DATATEC LIMITED - Refinancing of Westcon International and Minority Investment

Release Date: 19/06/2026 08:00
Code(s): DTC     PDF:  
Wrap Text
Refinancing of Westcon International and Minority Investment

Datatec Limited
Incorporated in the Republic of South Africa
Registration number: 1994/005004/06
ISIN: ZAE000017745
Share codes: JSE: DTC
             OTCQX: DTTLF
("Datatec" or "the Group" or "Company")


REFINANCING OF WESTCON INTERNATIONAL AND MINORITY INVESTMENT

Introduction:
Datatec shareholders ("Shareholders") are advised that Datatec, the international Information and
Communications Technology (ICT) company, has, through its subsidiary Westcon International Limited
("WIL"), entered into binding agreements with Atlantic Park Strategic Capital II Designated Activity
Company and Atlantic Park Strategic Master Fund III, L.P. ("General Atlantic") for the refinancing of
Westcon International Group Holdings Limited ("WIGHL"), the intermediate holding company of the
Westcon group of companies ("Westcon"), as well as a minority investment in WIGHL (the
"Transaction"), with an intended closing date of 14 July 2026.

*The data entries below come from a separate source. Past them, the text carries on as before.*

-- ==== Sys2Proof/WellFormed.lean ====
section
/-! DEFINITION. Well-formed commands: every number that names a unit of the block lies in the range that the manual gives that
unit. -/

namespace Sys2Proof

/-- How many units of a kind the block has (R32, R90, R281, R347, R332, R376). -/
def MapKind.limit : MapKind → Nat
  | .core => 64
  | .bank => 64
  | .imago => 4
  | .exportLane => 8
  | .mirrorLane => 2

/-- The command names units that exist. -/
def Instr.wf : Instr → Bool
  | .registerWrite _ _ _ => true
  | .hostAccessError _ _ _ => true
  | .blkidLock _ => true
  | .tick => true
  | .tbRun _ => true
  | .timeStart => true
  | .tbIncrWrite _ => true
  | .incrChangeEffect => true
  | .projectionCommit _ => true
  | .projectionCancel _ => true
  | .projectionEffect => true
  | .stepEffect => true
  | .historyEntryExpire => true
  | .qualityWrite _ => true
  | .holdEnter _ => true
  | .holdExit _ => true
  | .holdTimerExpire => true
  | .ppsPulse => true
  | .ppsPulseEnd => true
  | .snapRead _ => true
  | .rxRingHeadWrite _ => true
  | .txPost _ => true
  | .txWithdraw _ => true
  | .sgArm _ => true
  | .sgCancel _ => true
  | .loaderGo _ => true
  | .loadHeaderRead => true
  | .loadComplete => true
  | .loaderResume _ => true
  | .loaderAbandon _ => true
  | .harvestRequest _ => true
  | .harvestExchange => true
  | .rakePeriod => true
  | .rakeHeadWrite _ => true
  | .seqGapLossTick => true
  | .creditGrant => true
  | .scHostadd _ => true
  | .scCheck _ => true
  | .scFlagclr _ => true
  | .qcfgWrite _ => true
  | .queueReset _ => true
  | .freeze _ => true
  | .thaw _ => true
  | .qmBankMapout _ => true
  | .scrubWalkStart => true
  | .scrubWalkEnd => true
  | .xlInvalidate _ => true
  | .xlInvComplete => true
  | .lossReoffer => true
  | .shedEvaluate => true
  | .exportEnable _ => true
  | .exportDisable _ => true
  | .cadenceRecompute => true
  | .leasePeriodEnd => true
  | .governorRefill => true
  | .pairEnable _ => true
  | .pairDisable _ => true
  | .prLeave _ => true
  | .prYield _ => true
  | .prTake _ => true
  | .prAdmit _ => true
  | .beatSend => true
  | .beatPeriodEnd => true
  | .mirrorFrameReceive _ => true
  | .mirrorRetransmit => true
  | .mirrorFrameClose => true
  | .mirrorTime _ _ _ _ _ => true
  | .mirrorSoft _ _ _ => true
  | .mirrorSnapBegin _ => true
  | .mirrorSnapEnd _ _ => true
  | .mirrorAdmit _ _ => true
  | .mirrorLeave => true
  | .admissionInstant => true
  | .resetAssert _ _ => true
  | .blockReset _ => true
  | .blockResetRelease => true
  | .blockReady => true
  | .refLost => true
  | .bistGo _ => true
  | .bistDone _ => true
  | .microsecondTick => true
  | .sensorSampleStart => true
  | .sensorSampleEnd _ => true
  | .harvestImageComplete => true
  | .rakeEntryComplete => true
  | .pllRelock => true
  | .unitMapOut kind n => decide (n < kind.limit)
  | .pathGenChange port cls => decide (port < 512) && decide (cls < 16)
  | .linkDlyWrite slot _ _ => decide (slot < 512)
  | .timeWord bad => bad.all (fun x => decide (x < 32))
  | .timeWordLoss tile => decide (tile < 32)
  | .flushApply tile => decide (tile < 32)
  | .harvestLatch tile => decide (tile < 32)
  | .antennaRecordIngest tile => decide (tile < 32)
  | .phaseAccumFlush tile => decide (tile < 32)
  | .phaseFlushApply tile => decide (tile < 32)
  | .ptpRx port _ frac _ => decide (port < 512) && decide (frac < 65536)
  | .packetIngress port _ frac => decide (port < 512) && decide (frac < 65536)
  | .packetDelivered port _ _ _ frac => decide (port < 512) && decide (frac < 65536)
  | .txDepart slot _ frac => decide (slot < 128) && decide (frac < 65536)
  | .gateFire gate _ _ => decide (gate < 4096)
  | .gateDelayedLaunch gate _ => decide (gate < 4096)
  | .egressOpenExpire port queue => decide (port < 512) && decide (queue < 8)
  | .timerFire c timer => decide (c < 256) && decide (timer < 4)
  | .ctxMaskWrite t i _ => decide (t < 64) && decide (i < 4)
  | .tnGatesWrite t _ => decide (t < 64)
  | .activate t => decide (t < 64)
  | .preempt t => decide (t < 64)
  | .preemptQuiesced t => decide (t < 64)
  | .chrysalisTrailerWritten t => decide (t < 64)
  | .retrySave t => decide (t < 64)
  | .restore t _ => decide (t < 64)
  | .restoreImageLoaded t => decide (t < 64)
  | .restoreFault t cause _ => decide (t < 64) && decide (1 ≤ cause) && decide (cause ≤ 8)
  | .release t => decide (t < 64)
  | .tenantReset t => decide (t < 64)
  | .tenantResetComplete t => decide (t < 64)
  | .tsRunStart t _ => decide (t < 64)
  | .tsRunStop t _ => decide (t < 64)
  | .tsForce t _ => decide (t < 64)
  | .tsManual t _ => decide (t < 64)
  | .sequencerEvaluate t => decide (t < 64)
  | .scPartWrite t _ => decide (t < 64)
  | .lgLoad t => decide (t < 64)
  | .lgRun t => decide (t < 64)
  | .lgRunTimed t => decide (t < 64)
  | .lgHold t => decide (t < 64)
  | .lgHoldAtPass t => decide (t < 64)
  | .lgHoldStopAtPass t => decide (t < 64)
  | .lgRelease t => decide (t < 64)
  | .lgStop t => decide (t < 64)
  | .ledgerEntryPrefetch t => decide (t < 64)
  | .ledgerEvaluate t => decide (t < 64)
  | .phaseShortTimeout t _ => decide (t < 64)
  | .phaseGiveup t _ => decide (t < 64)
  | .phaseSettleExpire t _ => decide (t < 64)
  | .spillStart t => decide (t < 64)
  | .spillComplete t => decide (t < 64)
  | .drainStart t => decide (t < 64)
  | .drainComplete t => decide (t < 64)
  | .spPeakClear t _ => decide (t < 64)
  | .wnEnSet t _ => decide (t < 64)
  | .wnEnClear t _ => decide (t < 64)
  | .wnSeal t _ => decide (t < 64)
  | .wnVoid t _ => decide (t < 64)
  | .windowNaturalEnd t => decide (t < 64)
  | .windowCap t => decide (t < 64)
  | .voidSettle t => decide (t < 64)
  | .creditTimeout t => decide (t < 64)
  | .verdictEntry t => decide (t < 64)
  | .gvLevelWrite t _ => decide (t < 64)
  | .mirrorLedger t _ _ _ _ _ _ => decide (t < 64)
  | .mirrorWindow t _ _ _ => decide (t < 64)
  | .mirrorTenant t _ _ _ _ => decide (t < 64)
  | .mirrorGovCharge t _ _ => decide (t < 64)
  | .mirrorGovState t _ _ => decide (t < 64)
  | .chrysalisFault t cause _ => decide (t < 64) && decide (1 ≤ cause) && decide (cause ≤ 8)
  | .loadFault cause va _ => decide (1 ≤ cause) && decide (cause ≤ 8) && decide (va < 2 ^ 48)
  | .mbAck m _ => decide (m < 256)
  | .mbHdrRead m _ => decide (m < 256)
  | .storeMemerrReport c => decide (c < 256)
  | .add c _ => decide (c < 256)
  | .sub c _ => decide (c < 256)
  | .and c _ => decide (c < 256)
  | .or c _ => decide (c < 256)
  | .xor c _ => decide (c < 256)
  | .andn c _ => decide (c < 256)
  | .sll c _ => decide (c < 256)
  | .srl c _ => decide (c < 256)
  | .sra c _ => decide (c < 256)
  | .ror c _ => decide (c < 256)
  | .clz c _ => decide (c < 256)
  | .ctz c _ => decide (c < 256)
  | .popc c _ => decide (c < 256)
  | .min c _ => decide (c < 256)
  | .max c _ => decide (c < 256)
  | .minu c _ => decide (c < 256)
  | .maxu c _ => decide (c < 256)
  | .sext c _ => decide (c < 256)
  | .zext c _ => decide (c < 256)
  | .bswap c _ => decide (c < 256)
  | .mul c _ => decide (c < 256)
  | .mulhu c _ => decide (c < 256)
  | .mulh c _ => decide (c < 256)
  | .divu c _ => decide (c < 256)
  | .remu c _ => decide (c < 256)
  | .div c _ => decide (c < 256)
  | .rem c _ => decide (c < 256)
  | .eq c _ => decide (c < 256)
  | .ne c _ => decide (c < 256)
  | .lt c _ => decide (c < 256)
  | .ge c _ => decide (c < 256)
  | .ltu c _ => decide (c < 256)
  | .geu c _ => decide (c < 256)
  | .tst c _ => decide (c < 256)
  | .tstz c _ => decide (c < 256)
  | .feq c _ => decide (c < 256)
  | .flt c _ => decide (c < 256)
  | .fle c _ => decide (c < 256)
  | .funord c _ => decide (c < 256)
  | .pand c _ => decide (c < 256)
  | .por c _ => decide (c < 256)
  | .pxor c _ => decide (c < 256)
  | .pandn c _ => decide (c < 256)
  | .sel c _ => decide (c < 256)
  | .prd c _ => decide (c < 256)
  | .pwr c _ => decide (c < 256)
  | .fadd c _ => decide (c < 256)
  | .fsub c _ => decide (c < 256)
  | .fmul c _ => decide (c < 256)
  | .ffma c _ => decide (c < 256)
  | .fmin c _ => decide (c < 256)
  | .fmax c _ => decide (c < 256)
  | .fabs c _ => decide (c < 256)
  | .fneg c _ => decide (c < 256)
  | .fcvtSL c _ => decide (c < 256)
  | .fcvtLS c _ => decide (c < 256)
  | .fcvtBfS c _ => decide (c < 256)
  | .fcvtSBf c _ => decide (c < 256)
  | .fcvtE4S c _ => decide (c < 256)
  | .fcvtE5S c _ => decide (c < 256)
  | .fcvtSE4 c _ => decide (c < 256)
  | .fcvtSE5 c _ => decide (c < 256)
  | .jmpr c _ => decide (c < 256)
  | .addi c _ => decide (c < 256)
  | .andi c _ => decide (c < 256)
  | .ori c _ => decide (c < 256)
  | .xori c _ => decide (c < 256)
  | .shi c _ => decide (c < 256)
  | .cmpi c _ => decide (c < 256)
  | .cmpiu c _ => decide (c < 256)
  | .br c _ => decide (c < 256)
  | .call c _ => decide (c < 256)
  | .ld c _ => decide (c < 256)
  | .st c _ => decide (c < 256)
  | .l c _ => decide (c < 256)
  | .rdtime c _ => decide (c < 256)
  | .rdctr c _ => decide (c < 256)
  | .emit c _ => decide (c < 256)
  | .deq c _ => decide (c < 256)
  | .scadd c _ => decide (c < 256)
  | .scwait c _ => decide (c < 256)
  | .scwaitComplete c => decide (c < 256)
  | .scrd c _ => decide (c < 256)
  | .atarm c _ => decide (c < 256)
  | .atcan c _ => decide (c < 256)
  | .harvest c _ => decide (c < 256)
  | .seal c _ => decide (c < 256)
  | .void c _ => decide (c < 256)
  | .hist c _ => decide (c < 256)
  | .sketch c _ => decide (c < 256)
  | .tlaunch c _ => decide (c < 256)
  | .twait c _ => decide (c < 256)
  | .mbpost c _ => decide (c < 256)
  | .fence c _ => decide (c < 256)
  | .yield c _ => decide (c < 256)
  | .halt c _ => decide (c < 256)
  | .trap c _ => decide (c < 256)
  | .peek c f => decide (f.ctl ≠ 3) && decide (c < 256)
  | .depstat c f => decide (f.ctl = 3) && decide (c < 256)
  | .antennaFlush a => decide (a < 512)
  | .anTagWrite a _ => decide (a < 512)
  | .liveRead i => decide (i < 36864)
  | .counterPreset i _ => decide (i < 36864)
  | .harvestTick number => decide (number < 2 ^ 32)
  | .portReconfigure first width => decide (first < 512) && decide (first + width ≤ 512)
  | .taggedPacketEnd port _ => decide (port < 512)
  | .queueSample port _ _ _ => decide (port < 512)
  | .portSampleInterval port => decide (port < 512)
  | .slotSummaryInterval port => decide (port < 512)
  | .linkFailure port => decide (port < 512)
  | .tracePacket p => decide (p.len < 65536)
  | .htAddrWrite i _ => decide (i < 256)
  | .lsView i _ => decide (i < 256)
  | .lsDecide i _ => decide (i < 256)
  | .watchArm w _ => decide (w < 512)
  | .watchDisarm w _ => decide (w < 512)
  | .recordAppend r => decide (r.cls < 4) && decide (r.tenant < 64) && decide (r.source < 65536) && decide (r.typ < 256)
  | .dmaFault t k cause _ => decide (t < 64) && decide (k < 16) && decide (1 ≤ cause) && decide (cause ≤ 8)
  | .dsResume t k => decide (t < 64) && decide (k < 16)
  | .dsAbandon t k => decide (t < 64) && decide (k < 16)
  | .lossTallyTimeout source => decide (source < 65536)
  | .exportTake q => decide (q < 32768)
  | .frameFlushTimeout t cls => decide (t < 64) && decide (cls < 4)
  | .frameStart p => decide (p < 4)
  | .frameEnd p => decide (p < 4)
  | .returnFrame p _ _ => decide (p < 4)
  | .exportRxOther p => decide (p < 4)
  | .portTrained p => decide (p < 4)
  | .pfcReceive p _ quanta => decide (p < 4) && decide (quanta.length = 8)
  | .pauseExpire p prio => decide (p < 4) && decide (prio < 8)
  | .exportLaneFailure lane => decide (lane < 8)
  | .launchStart u => decide (u < 5)
  | .launchComplete u => decide (u < 5)
  | .modelLoad t m => decide (t < 64) && decide (m < 4)
  | .modelUnload t m => decide (t < 64) && decide (m < 4)
  | .modelCopyComplete t m => decide (t < 64) && decide (m < 4)
  | .weightStoreMemerr t m => decide (t < 64) && decide (m < 4)
  | .beatReceive b => decide (b.state < 7)
  | .mirrorScAdd counter _ _ => decide (counter < 16384)
  | .mirrorScState counter _ _ _ _ => decide (counter < 16384)
  | .mirrorHome entry _ _ _ _ _ _ => decide (entry < 256)
  | .mirrorLaneFailure lane => decide (lane < 2)
  | .irqMaskWrite i _ => decide (i < 4)
  | .pmGrant units => decide (units < 1024)
  | .pmCut units cyclesLeft => decide (units < 1024) && decide (cyclesLeft ≤ 1600)
  | .tenantPageRead t off _ => decide (t < 64) && decide (off < 65536)
  | .antennaEvent a e => decide (a < 512) && e.ok
  | .chipEvent n => decide (n < 3584)

end Sys2Proof
end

Westcon, operating as Westcon-Comstor group, is a global distributor and provider of communications,
networking, cyber security and cloud infrastructure and has been operating for over 40 years. Datatec
has owned the business since 1997. The business operates in over 50 countries across Europe, Asia-
Pacific, the Middle East and Africa. It also has a small presence in the USA.
Westcon has strong foundations in networking and cyber security and represents the market leading
technology providers in the sectors in which it operates. The business is experiencing significant growth
driven by multiple factors:
        •   AI enabled infrastructure investment
        •   Hyper-scaler growth driving more network access
        •   Edge-computing is expanding with smarter, faster end-user devices
        •   Threat landscape growing exponentially fuelling demand for more cyber security solutions
Westcon achieved its 7th successive year of top line gross invoiced income growth in its last financial
year with an EBITDA compound annual growth rate of 24% over this period. The business has
developed a suite of leading capability internal digital solutions which operate on a common global ERP
system. This highly evolved platform allows for both organic and inorganic rapid scaling.

For the financial year ended 28 February 2026, Westcon had net assets of US$127.7 million and Profit
after Tax of US$66.8 million.

The Transaction comprises:
   i.       The partial refinancing of the existing US$450m intercompany fixed return instrument/
            shareholder loan advanced by WIL to WIGHL (the "Shareholder Loan") through a new 6-year
            US$375 million senior secured debt facility provided by General Atlantic (the "New General
            Atlantic Facility");
  ii.       a cash equity co-investment by General Atlantic of US$ 25 million to acquire 5.0% of the share
            capital of WIGHL from existing shareholders (the "Equity Co-Investment").
 iii.       the issue of shares in WIGHL to General Atlantic, structured to replicate the economic effect of
            4% penny warrants and 8% at-the-money warrants (further outlined below) (the "Warrant
            Shares"); and
 iv.        the restructure of the WIGHL management incentive plan as further outlined below.

Financial Information:
As a consequence of the Transaction, the Shareholder Loan, together with accrued interest thereon,
will be repaid in full. The proceeds from the Shareholder Loan, together with the Proceeds from the
Equity Co-Investment will generate cash proceeds to Datatec of approximately US$434 million (ZAR
7.1 billion). The intention is to distribute these proceeds to Shareholders by way of a special dividend
(the "Special Dividend") in due course.

The Transaction values WIGHL at an equity valuation of US$ 950 million before the repayment of the
Shareholder Loan (funded by US$ 375 million from General Atlantic and US$ 75 million from Westcon's
existing financing facilities), and US$ 500 million after repayment of the Shareholder Loan.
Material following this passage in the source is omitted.